**EXERCISE:**
Pull every line containing "repairAppendDone" from the data.

**INFORMATION PROVIDED:**
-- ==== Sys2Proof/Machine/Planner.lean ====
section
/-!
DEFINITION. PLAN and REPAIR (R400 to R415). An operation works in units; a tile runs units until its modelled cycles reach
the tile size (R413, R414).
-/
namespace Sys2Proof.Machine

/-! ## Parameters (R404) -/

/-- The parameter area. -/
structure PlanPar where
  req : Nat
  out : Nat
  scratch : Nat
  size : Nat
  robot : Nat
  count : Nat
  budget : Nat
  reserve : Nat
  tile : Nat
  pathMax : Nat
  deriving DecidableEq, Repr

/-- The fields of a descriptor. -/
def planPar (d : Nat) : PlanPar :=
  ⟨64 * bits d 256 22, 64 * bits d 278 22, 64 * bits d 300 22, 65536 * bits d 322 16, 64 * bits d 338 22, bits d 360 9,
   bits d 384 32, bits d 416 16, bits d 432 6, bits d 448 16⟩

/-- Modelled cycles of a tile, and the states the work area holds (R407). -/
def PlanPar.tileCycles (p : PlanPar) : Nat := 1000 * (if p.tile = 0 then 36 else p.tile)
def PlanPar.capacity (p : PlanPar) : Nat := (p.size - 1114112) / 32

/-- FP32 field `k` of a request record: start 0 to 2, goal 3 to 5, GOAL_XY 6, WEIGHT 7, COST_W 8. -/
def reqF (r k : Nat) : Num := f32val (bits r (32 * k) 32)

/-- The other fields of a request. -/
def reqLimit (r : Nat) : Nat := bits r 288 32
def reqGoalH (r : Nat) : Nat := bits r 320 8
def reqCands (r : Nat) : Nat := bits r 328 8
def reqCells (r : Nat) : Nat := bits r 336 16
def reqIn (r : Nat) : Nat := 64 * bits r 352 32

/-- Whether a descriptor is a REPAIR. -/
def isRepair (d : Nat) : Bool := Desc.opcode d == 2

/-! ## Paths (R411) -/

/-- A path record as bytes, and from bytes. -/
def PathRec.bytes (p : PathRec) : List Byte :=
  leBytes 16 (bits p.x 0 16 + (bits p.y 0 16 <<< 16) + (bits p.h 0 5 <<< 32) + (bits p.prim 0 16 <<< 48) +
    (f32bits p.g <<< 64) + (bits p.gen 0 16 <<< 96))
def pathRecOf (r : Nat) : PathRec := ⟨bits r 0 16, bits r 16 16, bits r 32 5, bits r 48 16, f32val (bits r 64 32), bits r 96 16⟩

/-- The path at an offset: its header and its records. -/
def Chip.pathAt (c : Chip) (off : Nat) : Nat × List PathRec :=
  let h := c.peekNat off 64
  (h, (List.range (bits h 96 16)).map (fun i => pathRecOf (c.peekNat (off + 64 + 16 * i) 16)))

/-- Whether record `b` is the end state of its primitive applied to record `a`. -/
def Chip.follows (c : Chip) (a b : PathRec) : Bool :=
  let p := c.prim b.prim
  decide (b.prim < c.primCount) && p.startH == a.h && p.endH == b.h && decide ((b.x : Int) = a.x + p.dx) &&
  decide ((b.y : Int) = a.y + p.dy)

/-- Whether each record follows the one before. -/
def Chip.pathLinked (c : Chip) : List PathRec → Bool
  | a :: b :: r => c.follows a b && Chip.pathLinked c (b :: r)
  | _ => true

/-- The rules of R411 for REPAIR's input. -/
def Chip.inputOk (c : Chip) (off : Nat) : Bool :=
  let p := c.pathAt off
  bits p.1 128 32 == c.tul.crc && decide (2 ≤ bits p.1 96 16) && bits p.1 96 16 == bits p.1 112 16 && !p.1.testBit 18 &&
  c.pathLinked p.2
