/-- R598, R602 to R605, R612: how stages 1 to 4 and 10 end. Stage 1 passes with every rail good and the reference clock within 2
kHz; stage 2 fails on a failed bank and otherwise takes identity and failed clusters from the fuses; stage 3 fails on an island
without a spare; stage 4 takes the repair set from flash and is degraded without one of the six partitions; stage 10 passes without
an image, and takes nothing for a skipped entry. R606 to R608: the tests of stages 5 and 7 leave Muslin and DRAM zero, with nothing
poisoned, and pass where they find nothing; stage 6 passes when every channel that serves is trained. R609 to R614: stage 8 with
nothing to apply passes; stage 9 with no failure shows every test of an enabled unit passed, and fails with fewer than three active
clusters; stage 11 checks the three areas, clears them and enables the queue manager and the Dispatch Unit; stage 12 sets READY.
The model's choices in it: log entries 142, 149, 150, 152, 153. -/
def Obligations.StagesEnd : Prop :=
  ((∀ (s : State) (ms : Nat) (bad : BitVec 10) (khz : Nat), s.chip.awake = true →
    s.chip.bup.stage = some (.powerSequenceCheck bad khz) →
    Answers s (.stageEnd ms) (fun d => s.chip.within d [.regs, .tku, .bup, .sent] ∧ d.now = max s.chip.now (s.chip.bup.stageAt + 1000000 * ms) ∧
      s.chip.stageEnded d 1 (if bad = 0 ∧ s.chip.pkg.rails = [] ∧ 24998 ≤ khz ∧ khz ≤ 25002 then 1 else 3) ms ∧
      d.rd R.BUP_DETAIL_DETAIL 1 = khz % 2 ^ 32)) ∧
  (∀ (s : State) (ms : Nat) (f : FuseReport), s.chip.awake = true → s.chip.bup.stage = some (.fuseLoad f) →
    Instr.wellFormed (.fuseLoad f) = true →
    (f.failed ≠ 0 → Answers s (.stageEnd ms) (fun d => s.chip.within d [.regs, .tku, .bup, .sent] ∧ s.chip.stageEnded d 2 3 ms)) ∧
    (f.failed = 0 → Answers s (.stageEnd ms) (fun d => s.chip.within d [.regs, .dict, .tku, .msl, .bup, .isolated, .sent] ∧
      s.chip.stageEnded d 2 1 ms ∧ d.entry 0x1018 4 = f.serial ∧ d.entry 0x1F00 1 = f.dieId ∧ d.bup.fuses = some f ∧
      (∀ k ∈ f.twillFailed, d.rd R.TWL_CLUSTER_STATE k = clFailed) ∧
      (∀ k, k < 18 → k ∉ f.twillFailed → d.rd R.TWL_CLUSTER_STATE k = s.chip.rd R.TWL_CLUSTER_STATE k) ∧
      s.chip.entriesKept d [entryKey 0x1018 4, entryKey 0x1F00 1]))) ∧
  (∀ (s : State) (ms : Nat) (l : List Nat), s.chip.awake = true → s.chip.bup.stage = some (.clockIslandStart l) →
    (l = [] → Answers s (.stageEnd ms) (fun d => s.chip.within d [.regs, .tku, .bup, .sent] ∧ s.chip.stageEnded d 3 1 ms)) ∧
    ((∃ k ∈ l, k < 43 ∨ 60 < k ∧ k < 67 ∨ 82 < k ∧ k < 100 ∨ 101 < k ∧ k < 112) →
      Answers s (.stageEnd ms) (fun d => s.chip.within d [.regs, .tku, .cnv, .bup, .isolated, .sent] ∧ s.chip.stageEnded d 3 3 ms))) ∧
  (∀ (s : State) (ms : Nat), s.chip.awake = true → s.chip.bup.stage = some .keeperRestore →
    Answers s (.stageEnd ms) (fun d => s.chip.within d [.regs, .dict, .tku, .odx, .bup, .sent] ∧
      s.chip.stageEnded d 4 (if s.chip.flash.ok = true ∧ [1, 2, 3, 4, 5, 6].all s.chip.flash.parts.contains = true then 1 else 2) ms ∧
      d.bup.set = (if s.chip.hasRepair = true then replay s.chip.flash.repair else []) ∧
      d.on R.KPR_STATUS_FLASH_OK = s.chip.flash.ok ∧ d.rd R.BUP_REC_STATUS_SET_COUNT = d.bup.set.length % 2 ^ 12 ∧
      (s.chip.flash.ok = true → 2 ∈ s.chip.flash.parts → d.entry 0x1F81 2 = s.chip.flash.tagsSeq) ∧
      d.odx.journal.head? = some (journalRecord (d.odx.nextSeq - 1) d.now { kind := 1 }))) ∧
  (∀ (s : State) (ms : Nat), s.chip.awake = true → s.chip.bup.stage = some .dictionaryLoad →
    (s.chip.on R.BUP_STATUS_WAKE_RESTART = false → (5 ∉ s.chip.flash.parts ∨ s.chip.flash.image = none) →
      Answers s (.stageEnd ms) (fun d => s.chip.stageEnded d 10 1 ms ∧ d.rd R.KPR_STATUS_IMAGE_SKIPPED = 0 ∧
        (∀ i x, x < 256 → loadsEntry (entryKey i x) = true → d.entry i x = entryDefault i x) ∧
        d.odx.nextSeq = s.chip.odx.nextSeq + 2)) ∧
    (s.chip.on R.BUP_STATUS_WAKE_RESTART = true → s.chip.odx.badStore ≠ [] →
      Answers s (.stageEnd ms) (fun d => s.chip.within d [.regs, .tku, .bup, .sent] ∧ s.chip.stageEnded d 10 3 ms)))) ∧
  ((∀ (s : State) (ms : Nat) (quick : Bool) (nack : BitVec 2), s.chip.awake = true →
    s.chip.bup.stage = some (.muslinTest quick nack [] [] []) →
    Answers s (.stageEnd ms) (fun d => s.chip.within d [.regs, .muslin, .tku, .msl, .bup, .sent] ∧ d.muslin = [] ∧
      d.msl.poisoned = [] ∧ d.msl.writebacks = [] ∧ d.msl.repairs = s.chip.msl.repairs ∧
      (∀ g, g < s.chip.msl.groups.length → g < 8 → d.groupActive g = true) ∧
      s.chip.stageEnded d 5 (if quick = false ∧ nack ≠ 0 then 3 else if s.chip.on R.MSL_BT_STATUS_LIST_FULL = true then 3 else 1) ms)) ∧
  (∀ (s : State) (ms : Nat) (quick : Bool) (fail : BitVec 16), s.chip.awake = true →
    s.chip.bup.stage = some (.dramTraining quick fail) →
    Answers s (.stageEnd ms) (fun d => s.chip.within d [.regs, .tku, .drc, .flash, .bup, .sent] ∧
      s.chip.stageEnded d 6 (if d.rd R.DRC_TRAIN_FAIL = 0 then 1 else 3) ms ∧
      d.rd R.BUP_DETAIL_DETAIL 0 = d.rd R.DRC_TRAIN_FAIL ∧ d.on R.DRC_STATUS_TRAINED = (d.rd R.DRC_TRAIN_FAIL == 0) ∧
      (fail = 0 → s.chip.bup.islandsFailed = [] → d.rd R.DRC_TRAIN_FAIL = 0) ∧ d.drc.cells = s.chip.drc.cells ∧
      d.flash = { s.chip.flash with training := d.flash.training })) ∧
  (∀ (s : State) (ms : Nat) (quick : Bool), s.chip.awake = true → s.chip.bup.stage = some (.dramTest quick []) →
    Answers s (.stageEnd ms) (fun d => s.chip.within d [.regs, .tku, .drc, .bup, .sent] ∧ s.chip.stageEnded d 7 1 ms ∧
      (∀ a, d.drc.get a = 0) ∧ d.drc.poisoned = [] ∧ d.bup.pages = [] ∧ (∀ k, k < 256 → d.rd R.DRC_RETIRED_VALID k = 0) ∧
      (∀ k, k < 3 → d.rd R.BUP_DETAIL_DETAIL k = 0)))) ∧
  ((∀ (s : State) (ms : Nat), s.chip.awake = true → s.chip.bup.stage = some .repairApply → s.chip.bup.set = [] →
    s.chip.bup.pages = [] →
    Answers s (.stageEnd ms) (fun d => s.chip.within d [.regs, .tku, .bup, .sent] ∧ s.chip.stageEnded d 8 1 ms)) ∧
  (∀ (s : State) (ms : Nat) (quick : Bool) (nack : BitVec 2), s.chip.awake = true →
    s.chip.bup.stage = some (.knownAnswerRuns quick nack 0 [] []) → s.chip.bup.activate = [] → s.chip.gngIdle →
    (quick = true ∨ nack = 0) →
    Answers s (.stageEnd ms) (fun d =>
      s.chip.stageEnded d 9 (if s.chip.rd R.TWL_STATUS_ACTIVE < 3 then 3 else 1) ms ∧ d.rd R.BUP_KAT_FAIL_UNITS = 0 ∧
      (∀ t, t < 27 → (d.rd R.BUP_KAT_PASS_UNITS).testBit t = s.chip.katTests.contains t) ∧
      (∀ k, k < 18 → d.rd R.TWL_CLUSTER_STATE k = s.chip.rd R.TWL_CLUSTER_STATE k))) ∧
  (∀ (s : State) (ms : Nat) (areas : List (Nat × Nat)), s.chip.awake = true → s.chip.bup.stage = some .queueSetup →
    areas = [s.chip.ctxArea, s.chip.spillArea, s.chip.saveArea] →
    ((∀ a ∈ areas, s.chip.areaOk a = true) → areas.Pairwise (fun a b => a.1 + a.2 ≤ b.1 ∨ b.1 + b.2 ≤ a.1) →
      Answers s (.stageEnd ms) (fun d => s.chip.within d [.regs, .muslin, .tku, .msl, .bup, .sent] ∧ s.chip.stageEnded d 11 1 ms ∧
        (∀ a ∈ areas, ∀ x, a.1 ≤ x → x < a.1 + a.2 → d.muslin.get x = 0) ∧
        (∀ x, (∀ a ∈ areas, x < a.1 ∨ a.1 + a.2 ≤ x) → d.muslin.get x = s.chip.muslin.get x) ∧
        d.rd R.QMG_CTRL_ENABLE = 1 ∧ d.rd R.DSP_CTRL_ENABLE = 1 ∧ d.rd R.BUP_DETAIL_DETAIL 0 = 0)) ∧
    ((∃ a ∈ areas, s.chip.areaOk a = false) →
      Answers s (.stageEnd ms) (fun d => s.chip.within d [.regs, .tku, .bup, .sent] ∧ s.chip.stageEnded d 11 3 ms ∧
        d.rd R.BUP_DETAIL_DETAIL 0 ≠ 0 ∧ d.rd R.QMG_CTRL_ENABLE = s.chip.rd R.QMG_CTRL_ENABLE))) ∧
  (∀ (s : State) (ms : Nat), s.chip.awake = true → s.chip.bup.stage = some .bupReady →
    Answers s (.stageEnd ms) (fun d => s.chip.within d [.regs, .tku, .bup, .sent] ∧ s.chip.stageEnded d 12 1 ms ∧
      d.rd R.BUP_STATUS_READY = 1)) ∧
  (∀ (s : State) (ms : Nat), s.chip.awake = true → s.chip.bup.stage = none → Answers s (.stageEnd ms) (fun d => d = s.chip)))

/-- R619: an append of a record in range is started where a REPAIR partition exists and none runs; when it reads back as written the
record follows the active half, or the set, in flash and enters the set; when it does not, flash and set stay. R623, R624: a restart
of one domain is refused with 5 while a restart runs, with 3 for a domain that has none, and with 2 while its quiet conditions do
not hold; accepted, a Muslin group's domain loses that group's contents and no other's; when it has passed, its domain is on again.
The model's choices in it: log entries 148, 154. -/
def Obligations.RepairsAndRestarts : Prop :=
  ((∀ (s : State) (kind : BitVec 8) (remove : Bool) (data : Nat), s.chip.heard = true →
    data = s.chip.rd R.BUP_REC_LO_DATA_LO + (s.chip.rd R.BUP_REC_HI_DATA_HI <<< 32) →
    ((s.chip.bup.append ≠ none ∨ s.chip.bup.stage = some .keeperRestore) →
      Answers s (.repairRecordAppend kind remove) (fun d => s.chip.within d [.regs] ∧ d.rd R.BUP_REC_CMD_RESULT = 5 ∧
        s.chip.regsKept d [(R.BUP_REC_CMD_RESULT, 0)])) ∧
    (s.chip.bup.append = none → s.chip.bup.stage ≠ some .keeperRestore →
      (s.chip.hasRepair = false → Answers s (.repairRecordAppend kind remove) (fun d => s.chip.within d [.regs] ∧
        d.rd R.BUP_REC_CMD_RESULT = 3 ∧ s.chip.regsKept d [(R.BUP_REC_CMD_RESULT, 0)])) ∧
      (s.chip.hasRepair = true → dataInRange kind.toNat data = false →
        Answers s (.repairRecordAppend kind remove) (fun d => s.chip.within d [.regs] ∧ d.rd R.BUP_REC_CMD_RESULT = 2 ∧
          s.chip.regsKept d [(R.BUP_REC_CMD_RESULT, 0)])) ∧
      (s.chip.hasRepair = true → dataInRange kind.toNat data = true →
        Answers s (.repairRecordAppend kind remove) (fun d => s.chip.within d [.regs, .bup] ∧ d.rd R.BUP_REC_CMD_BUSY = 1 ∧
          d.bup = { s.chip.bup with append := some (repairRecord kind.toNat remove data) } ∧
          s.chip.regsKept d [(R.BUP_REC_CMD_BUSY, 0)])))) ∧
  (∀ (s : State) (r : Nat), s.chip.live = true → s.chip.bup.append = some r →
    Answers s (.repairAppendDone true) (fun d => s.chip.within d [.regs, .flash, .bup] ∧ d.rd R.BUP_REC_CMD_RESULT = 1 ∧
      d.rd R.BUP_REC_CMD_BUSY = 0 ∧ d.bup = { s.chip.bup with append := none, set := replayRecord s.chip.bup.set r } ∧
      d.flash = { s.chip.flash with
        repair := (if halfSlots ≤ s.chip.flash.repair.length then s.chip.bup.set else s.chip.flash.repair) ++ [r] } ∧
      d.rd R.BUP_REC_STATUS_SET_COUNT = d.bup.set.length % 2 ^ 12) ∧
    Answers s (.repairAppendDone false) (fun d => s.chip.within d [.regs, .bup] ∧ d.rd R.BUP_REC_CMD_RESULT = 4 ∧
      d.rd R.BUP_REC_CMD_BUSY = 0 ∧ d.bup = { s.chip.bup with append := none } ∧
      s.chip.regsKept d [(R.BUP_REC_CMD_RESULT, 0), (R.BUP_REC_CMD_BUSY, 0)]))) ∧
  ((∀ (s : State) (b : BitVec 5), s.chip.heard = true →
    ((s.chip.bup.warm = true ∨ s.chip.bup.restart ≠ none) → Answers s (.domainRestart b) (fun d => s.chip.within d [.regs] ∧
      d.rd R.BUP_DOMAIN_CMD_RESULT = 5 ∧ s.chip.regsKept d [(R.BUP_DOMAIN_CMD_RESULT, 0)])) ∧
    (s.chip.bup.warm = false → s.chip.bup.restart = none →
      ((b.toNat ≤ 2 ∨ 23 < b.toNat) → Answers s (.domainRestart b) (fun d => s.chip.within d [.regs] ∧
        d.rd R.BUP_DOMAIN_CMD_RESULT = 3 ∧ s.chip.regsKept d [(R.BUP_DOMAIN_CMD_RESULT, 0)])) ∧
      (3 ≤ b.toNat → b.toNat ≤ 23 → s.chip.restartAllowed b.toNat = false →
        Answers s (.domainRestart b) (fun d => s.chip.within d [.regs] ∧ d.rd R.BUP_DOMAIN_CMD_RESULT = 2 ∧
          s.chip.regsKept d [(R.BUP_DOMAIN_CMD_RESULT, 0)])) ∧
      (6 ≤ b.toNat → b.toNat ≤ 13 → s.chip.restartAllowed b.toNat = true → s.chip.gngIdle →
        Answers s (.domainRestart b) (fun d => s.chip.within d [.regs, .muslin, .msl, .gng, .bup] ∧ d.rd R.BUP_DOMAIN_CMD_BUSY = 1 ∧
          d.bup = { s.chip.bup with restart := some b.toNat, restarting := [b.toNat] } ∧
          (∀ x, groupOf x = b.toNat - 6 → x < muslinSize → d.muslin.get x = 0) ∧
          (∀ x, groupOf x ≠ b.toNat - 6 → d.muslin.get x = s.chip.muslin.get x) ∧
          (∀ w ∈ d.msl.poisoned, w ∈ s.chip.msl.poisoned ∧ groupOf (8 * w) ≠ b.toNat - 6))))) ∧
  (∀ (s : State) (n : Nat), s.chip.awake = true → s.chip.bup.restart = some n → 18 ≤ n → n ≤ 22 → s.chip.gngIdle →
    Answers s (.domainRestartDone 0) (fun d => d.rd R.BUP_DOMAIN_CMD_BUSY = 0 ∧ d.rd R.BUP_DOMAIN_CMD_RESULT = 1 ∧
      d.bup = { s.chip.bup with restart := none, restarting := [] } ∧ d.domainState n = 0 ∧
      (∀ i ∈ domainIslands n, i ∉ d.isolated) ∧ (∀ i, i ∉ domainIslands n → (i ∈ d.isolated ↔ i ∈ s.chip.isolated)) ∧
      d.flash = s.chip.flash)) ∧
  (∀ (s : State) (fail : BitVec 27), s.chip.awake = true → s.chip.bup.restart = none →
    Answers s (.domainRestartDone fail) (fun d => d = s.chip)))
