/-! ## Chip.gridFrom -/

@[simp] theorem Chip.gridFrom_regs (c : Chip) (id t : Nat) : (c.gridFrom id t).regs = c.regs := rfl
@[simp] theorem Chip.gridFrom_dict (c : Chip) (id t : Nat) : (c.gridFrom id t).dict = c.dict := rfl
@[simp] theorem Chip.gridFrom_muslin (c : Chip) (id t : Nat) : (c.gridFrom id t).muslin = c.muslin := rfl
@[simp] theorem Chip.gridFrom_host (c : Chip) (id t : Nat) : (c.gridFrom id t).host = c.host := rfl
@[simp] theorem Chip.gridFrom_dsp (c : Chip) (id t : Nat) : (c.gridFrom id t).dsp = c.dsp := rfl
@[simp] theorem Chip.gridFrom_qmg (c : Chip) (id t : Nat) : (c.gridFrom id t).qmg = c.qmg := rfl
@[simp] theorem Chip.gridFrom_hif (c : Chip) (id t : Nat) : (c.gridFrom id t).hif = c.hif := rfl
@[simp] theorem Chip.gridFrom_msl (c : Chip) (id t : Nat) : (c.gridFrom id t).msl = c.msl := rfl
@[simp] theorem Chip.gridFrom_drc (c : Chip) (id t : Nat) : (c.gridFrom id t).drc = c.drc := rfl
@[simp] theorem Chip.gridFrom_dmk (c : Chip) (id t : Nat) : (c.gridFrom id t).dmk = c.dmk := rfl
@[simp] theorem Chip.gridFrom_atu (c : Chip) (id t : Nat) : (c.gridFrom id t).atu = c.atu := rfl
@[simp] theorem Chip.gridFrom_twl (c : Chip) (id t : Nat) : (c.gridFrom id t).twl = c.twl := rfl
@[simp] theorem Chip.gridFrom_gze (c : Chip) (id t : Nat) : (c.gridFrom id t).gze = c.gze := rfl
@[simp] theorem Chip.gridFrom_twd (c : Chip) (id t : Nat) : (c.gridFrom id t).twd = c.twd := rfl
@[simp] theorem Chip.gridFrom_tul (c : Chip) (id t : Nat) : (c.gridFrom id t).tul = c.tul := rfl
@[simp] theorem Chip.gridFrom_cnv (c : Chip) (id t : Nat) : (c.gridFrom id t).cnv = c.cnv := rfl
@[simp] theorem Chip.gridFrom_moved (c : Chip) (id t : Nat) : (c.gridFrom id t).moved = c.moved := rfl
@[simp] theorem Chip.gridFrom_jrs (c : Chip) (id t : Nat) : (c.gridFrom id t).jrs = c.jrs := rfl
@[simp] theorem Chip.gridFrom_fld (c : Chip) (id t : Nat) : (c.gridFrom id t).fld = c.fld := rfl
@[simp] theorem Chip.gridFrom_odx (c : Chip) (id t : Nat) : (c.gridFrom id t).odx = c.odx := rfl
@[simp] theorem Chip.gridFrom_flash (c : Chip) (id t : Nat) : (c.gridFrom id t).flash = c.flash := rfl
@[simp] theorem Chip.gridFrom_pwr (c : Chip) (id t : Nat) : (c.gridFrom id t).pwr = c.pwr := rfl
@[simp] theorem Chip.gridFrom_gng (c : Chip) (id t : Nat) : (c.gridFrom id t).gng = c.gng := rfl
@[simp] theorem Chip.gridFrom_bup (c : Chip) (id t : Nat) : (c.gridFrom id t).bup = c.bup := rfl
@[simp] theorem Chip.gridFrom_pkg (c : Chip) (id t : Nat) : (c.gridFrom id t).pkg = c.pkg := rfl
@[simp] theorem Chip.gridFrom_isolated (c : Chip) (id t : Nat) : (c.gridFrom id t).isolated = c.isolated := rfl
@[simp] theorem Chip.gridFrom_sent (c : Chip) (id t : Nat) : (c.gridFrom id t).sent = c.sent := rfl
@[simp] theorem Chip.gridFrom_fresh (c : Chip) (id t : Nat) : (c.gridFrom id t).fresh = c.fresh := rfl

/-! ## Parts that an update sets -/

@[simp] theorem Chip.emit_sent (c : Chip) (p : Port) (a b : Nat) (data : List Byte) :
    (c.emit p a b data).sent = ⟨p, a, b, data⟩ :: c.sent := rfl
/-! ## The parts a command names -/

**TASK ANSWER:**
    Answers s (.repairAppendDone true) (fun d => s.chip.within d [.regs, .flash, .bup] ∧ d.rd R.BUP_REC_CMD_RESULT = 1 ∧
    Answers s (.repairAppendDone false) (fun d => s.chip.within d [.regs, .bup] ∧ d.rd R.BUP_REC_CMD_RESULT = 4 ∧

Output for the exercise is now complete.